● **ABOUT THIS EXERCISE**
For the records below, print the lines from the line with "decide (p > q)" through the line with "R126, D8). -/" exactly as written; include both end lines and exclude the rest.

(Saved entries)
——————————
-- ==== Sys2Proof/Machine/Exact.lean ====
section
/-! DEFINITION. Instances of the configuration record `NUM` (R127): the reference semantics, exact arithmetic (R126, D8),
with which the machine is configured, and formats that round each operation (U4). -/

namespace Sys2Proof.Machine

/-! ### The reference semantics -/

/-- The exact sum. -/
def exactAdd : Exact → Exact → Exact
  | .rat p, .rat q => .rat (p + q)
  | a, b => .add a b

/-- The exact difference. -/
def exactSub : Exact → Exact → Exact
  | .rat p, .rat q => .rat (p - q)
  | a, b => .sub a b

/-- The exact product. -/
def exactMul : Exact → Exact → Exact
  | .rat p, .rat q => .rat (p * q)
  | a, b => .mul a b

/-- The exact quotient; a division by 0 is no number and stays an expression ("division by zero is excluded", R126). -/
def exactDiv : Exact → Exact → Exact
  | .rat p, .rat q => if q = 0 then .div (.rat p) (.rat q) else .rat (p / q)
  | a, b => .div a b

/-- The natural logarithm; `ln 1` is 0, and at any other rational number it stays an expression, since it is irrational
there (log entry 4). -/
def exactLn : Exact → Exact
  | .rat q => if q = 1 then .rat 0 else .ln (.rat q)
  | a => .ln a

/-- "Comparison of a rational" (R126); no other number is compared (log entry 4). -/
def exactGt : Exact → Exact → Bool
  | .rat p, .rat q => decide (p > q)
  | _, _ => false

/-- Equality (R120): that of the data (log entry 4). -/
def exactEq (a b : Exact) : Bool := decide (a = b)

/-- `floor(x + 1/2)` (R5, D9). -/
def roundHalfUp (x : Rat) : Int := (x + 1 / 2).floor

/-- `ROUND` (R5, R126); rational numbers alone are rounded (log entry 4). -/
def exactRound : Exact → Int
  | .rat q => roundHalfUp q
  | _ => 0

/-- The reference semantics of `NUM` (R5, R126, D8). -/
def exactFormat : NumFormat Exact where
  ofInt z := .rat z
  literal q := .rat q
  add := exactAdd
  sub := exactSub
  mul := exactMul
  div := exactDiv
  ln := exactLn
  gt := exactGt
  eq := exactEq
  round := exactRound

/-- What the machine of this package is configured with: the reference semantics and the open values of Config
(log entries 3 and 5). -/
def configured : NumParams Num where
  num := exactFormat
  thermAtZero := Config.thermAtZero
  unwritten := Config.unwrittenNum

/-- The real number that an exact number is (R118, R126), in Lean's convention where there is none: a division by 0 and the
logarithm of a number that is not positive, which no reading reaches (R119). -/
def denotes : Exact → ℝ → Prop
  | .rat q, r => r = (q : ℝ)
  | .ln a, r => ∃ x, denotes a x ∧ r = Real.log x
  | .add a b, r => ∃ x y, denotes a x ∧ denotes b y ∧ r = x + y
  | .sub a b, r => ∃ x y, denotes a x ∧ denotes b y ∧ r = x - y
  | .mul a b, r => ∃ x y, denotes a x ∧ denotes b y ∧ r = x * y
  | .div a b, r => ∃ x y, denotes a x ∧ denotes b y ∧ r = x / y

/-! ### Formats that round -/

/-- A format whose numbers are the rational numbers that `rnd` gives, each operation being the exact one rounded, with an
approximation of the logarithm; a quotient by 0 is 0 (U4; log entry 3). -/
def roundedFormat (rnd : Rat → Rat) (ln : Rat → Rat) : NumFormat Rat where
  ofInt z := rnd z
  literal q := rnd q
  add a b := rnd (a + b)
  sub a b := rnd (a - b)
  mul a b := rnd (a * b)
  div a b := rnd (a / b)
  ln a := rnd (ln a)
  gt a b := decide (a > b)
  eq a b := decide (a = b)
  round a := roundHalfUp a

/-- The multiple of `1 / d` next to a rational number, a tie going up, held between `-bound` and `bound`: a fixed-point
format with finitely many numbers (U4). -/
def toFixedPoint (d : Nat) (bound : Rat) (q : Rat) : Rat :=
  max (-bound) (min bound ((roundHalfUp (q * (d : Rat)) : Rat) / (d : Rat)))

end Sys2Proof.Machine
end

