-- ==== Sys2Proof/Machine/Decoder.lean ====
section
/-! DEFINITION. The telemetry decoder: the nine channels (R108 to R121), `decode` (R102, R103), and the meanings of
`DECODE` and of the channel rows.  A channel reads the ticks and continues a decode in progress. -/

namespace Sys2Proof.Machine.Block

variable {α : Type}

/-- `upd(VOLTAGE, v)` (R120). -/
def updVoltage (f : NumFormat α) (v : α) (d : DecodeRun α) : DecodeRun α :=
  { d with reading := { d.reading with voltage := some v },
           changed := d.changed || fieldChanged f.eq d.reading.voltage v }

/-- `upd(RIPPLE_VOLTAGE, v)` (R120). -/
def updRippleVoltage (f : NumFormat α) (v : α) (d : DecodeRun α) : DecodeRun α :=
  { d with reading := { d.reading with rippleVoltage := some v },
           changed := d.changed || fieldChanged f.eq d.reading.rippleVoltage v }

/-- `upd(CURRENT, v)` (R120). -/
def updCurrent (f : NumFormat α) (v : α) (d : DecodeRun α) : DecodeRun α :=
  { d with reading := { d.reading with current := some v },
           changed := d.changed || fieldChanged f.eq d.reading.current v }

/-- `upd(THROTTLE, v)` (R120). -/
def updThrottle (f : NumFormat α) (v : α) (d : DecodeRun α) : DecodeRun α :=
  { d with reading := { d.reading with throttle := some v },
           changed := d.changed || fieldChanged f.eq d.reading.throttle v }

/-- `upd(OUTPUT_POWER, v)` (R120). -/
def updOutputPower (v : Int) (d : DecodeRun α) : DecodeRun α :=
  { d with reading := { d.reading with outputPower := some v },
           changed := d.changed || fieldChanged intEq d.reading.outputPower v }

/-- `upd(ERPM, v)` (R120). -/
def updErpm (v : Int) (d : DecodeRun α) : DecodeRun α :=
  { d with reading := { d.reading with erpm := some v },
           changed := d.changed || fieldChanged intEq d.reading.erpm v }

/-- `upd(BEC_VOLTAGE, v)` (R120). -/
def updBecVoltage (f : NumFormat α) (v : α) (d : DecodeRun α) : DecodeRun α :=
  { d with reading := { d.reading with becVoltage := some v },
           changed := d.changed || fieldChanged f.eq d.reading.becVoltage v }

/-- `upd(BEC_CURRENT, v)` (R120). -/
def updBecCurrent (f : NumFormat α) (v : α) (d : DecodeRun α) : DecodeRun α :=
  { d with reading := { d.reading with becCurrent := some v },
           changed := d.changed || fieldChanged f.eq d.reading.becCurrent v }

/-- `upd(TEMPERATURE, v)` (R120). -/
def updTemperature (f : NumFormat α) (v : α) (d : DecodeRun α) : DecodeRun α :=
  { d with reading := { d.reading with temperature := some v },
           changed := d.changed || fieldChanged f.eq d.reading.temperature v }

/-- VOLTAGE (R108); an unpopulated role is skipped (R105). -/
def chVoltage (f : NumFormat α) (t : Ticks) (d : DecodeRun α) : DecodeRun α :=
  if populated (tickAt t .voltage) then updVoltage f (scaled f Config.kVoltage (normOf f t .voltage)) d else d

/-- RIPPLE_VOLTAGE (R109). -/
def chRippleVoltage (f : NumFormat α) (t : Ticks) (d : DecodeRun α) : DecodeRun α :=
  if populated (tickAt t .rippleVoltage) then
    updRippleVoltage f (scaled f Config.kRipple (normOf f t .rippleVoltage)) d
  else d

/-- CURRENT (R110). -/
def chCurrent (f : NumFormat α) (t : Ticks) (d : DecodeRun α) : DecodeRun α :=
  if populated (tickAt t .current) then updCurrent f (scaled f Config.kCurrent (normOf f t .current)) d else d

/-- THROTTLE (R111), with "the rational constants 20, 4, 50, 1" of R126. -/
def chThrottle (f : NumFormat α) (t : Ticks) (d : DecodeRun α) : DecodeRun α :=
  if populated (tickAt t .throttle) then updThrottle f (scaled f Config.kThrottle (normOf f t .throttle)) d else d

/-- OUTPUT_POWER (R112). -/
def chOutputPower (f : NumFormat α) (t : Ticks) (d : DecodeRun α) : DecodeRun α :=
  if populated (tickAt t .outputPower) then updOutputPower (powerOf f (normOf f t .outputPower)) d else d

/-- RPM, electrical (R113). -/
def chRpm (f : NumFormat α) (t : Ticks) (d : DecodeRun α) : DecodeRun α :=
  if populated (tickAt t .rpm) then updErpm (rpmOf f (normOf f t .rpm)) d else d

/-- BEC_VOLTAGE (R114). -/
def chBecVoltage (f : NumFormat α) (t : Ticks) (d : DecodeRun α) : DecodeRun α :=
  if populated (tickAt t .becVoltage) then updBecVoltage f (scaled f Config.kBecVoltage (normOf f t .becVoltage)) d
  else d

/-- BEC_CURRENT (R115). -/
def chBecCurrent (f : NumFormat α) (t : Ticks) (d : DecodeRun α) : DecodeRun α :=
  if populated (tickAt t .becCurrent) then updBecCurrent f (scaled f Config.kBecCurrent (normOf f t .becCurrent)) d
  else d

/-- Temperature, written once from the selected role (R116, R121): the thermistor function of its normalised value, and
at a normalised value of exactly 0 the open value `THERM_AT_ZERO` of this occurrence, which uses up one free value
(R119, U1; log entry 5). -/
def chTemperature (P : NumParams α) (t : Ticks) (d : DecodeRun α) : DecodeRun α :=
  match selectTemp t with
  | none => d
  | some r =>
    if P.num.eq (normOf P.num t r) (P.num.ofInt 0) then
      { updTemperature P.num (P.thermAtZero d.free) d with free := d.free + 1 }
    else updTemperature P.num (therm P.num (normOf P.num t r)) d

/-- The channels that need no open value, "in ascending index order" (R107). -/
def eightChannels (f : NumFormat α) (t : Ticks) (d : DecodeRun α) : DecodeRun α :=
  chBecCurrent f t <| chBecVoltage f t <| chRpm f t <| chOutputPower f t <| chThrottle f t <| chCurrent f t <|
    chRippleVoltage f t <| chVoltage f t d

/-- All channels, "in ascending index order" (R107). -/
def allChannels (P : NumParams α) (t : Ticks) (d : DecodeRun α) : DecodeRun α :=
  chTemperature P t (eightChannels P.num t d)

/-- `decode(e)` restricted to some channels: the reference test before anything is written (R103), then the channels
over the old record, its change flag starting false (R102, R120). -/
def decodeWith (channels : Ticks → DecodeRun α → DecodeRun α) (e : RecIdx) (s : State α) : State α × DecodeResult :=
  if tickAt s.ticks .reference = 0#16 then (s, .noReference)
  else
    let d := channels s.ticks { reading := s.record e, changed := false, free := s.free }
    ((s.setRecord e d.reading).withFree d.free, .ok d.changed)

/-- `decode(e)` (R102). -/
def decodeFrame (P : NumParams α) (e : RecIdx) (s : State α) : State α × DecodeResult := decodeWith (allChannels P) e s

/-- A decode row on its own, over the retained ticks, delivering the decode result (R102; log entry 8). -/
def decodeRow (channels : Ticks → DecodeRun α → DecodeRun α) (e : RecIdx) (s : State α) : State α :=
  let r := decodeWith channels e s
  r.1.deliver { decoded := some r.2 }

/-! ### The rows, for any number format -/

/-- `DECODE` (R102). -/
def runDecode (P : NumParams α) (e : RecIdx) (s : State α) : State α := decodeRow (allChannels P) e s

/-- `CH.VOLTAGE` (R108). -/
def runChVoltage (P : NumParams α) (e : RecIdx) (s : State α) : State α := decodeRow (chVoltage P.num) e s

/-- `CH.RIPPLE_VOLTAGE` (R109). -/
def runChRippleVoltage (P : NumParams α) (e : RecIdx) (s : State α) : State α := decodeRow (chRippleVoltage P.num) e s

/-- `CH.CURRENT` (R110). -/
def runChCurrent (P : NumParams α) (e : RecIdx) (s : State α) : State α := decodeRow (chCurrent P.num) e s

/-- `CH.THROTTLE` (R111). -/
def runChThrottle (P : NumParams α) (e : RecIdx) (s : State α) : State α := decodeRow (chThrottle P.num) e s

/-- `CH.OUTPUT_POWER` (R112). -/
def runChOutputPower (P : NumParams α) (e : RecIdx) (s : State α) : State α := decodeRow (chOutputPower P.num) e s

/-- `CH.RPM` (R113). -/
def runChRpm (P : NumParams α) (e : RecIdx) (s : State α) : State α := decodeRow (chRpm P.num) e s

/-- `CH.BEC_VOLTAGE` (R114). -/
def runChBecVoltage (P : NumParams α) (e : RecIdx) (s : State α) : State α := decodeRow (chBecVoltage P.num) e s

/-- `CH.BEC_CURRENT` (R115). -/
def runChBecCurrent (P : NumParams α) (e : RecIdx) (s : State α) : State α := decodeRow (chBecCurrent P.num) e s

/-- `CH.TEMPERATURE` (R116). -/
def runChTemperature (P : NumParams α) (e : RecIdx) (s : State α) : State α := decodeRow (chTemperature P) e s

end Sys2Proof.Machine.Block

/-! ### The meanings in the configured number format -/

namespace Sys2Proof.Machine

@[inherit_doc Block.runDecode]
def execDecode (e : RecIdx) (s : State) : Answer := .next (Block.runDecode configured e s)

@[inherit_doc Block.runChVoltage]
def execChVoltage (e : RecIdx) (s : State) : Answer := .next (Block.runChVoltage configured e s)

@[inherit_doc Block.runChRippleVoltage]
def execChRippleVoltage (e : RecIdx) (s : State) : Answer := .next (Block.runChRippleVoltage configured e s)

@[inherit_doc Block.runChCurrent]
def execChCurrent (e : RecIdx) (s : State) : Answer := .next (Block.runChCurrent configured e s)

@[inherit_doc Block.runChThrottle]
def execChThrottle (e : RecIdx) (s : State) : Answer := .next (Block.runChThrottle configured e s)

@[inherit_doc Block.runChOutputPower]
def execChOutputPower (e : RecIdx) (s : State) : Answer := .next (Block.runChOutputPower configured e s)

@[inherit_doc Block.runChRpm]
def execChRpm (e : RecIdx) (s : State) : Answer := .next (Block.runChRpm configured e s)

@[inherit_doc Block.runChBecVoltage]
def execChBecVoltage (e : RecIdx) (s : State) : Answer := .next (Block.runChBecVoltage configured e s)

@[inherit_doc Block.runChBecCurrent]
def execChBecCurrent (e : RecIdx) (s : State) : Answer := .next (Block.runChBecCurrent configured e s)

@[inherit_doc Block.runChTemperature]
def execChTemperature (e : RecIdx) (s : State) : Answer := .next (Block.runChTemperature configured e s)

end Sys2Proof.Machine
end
——————————
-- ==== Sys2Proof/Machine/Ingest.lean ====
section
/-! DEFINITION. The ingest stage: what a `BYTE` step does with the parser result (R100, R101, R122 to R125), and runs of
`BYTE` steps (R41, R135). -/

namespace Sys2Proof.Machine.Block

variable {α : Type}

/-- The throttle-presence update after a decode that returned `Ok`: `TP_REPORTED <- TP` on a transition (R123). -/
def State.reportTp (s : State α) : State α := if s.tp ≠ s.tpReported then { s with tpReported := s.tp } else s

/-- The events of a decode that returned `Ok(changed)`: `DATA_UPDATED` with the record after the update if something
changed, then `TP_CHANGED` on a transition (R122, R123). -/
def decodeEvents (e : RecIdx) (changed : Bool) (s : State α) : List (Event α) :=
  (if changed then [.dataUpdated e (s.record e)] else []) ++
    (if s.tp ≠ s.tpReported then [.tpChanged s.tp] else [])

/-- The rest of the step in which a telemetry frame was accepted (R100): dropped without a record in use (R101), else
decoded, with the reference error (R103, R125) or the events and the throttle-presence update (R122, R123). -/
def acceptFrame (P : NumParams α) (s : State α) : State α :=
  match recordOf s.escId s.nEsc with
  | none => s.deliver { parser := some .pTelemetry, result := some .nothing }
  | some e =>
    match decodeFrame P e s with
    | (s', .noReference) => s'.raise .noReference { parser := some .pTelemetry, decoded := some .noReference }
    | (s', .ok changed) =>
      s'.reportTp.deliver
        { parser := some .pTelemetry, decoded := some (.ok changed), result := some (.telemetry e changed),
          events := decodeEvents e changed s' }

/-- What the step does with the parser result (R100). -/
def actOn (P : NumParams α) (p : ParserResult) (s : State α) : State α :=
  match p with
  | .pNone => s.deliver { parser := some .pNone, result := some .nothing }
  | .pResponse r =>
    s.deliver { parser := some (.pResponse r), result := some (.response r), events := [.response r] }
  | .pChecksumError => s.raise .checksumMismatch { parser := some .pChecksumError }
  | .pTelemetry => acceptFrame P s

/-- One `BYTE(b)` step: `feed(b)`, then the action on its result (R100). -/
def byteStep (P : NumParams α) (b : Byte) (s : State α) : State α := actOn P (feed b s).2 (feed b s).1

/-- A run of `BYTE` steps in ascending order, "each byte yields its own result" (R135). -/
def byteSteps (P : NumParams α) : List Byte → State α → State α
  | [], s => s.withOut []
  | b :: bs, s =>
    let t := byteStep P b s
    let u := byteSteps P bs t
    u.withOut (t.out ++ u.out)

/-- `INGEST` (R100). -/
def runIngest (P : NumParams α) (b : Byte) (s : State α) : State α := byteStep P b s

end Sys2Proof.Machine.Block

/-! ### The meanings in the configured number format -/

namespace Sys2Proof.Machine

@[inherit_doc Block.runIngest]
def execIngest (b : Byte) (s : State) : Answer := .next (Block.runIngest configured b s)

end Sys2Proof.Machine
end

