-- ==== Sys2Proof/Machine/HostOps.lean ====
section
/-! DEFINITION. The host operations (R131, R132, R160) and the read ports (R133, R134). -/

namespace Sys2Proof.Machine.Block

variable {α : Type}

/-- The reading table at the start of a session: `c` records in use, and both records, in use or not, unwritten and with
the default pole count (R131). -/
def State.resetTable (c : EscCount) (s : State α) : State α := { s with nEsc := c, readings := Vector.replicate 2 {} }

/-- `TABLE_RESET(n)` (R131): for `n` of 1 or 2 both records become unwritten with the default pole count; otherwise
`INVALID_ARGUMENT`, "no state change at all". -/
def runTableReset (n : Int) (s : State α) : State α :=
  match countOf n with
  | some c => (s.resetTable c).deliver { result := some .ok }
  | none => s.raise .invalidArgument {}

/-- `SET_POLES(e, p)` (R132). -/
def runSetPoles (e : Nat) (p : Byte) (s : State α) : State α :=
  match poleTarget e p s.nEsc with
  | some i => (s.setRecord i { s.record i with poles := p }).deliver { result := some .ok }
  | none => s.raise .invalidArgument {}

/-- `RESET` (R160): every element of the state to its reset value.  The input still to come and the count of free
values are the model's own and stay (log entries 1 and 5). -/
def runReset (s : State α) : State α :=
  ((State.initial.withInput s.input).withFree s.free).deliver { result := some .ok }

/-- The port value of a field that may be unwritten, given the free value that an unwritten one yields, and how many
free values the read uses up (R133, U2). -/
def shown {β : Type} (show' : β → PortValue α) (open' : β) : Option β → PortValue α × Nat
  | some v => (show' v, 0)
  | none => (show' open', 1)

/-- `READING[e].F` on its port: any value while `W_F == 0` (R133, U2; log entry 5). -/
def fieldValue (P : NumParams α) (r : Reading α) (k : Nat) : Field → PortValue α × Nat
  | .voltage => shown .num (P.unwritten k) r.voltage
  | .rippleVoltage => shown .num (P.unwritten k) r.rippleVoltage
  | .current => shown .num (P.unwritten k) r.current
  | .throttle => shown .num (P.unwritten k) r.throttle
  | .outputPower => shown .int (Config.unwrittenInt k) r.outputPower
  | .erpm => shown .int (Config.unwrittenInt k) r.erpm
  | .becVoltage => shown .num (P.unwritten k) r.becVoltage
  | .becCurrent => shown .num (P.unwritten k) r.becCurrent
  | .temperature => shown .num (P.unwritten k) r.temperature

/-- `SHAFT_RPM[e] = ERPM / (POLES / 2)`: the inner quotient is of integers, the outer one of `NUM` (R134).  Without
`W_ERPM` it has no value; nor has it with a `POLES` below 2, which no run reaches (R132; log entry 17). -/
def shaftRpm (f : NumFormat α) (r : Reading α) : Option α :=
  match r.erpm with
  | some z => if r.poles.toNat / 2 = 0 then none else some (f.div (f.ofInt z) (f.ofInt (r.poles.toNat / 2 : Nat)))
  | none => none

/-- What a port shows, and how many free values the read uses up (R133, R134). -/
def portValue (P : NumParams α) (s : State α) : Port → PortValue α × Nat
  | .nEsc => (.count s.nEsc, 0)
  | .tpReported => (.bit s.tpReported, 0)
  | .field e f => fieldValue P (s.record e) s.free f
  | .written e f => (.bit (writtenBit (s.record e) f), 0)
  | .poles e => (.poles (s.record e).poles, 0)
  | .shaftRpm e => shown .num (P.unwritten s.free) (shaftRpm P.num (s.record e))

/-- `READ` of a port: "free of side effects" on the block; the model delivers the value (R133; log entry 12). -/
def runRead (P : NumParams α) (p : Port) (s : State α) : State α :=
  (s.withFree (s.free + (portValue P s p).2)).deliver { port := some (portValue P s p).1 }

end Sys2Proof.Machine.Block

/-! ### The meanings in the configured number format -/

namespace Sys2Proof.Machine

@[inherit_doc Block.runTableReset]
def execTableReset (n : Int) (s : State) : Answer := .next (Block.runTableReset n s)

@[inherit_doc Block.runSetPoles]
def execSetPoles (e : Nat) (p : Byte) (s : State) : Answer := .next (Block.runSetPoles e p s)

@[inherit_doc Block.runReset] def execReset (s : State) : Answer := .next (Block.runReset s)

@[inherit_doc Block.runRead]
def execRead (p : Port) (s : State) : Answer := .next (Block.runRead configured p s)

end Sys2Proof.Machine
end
——————————
● **TASK SOLUTION**
  | .rat p, .rat q => decide (p > q)
  | _, _ => false

/-- Equality (R120): that of the data (log entry 4). -/
def exactEq (a b : Exact) : Bool := decide (a = b)

/-- `floor(x + 1/2)` (R5, D9). -/
def roundHalfUp (x : Rat) : Int := (x + 1 / 2).floor

/-- `ROUND` (R5, R126); rational numbers alone are rounded (log entry 4). -/
def exactRound : Exact → Int
  | .rat q => roundHalfUp q
  | _ => 0

/-- The reference semantics of `NUM` (R5, R126, D8). -/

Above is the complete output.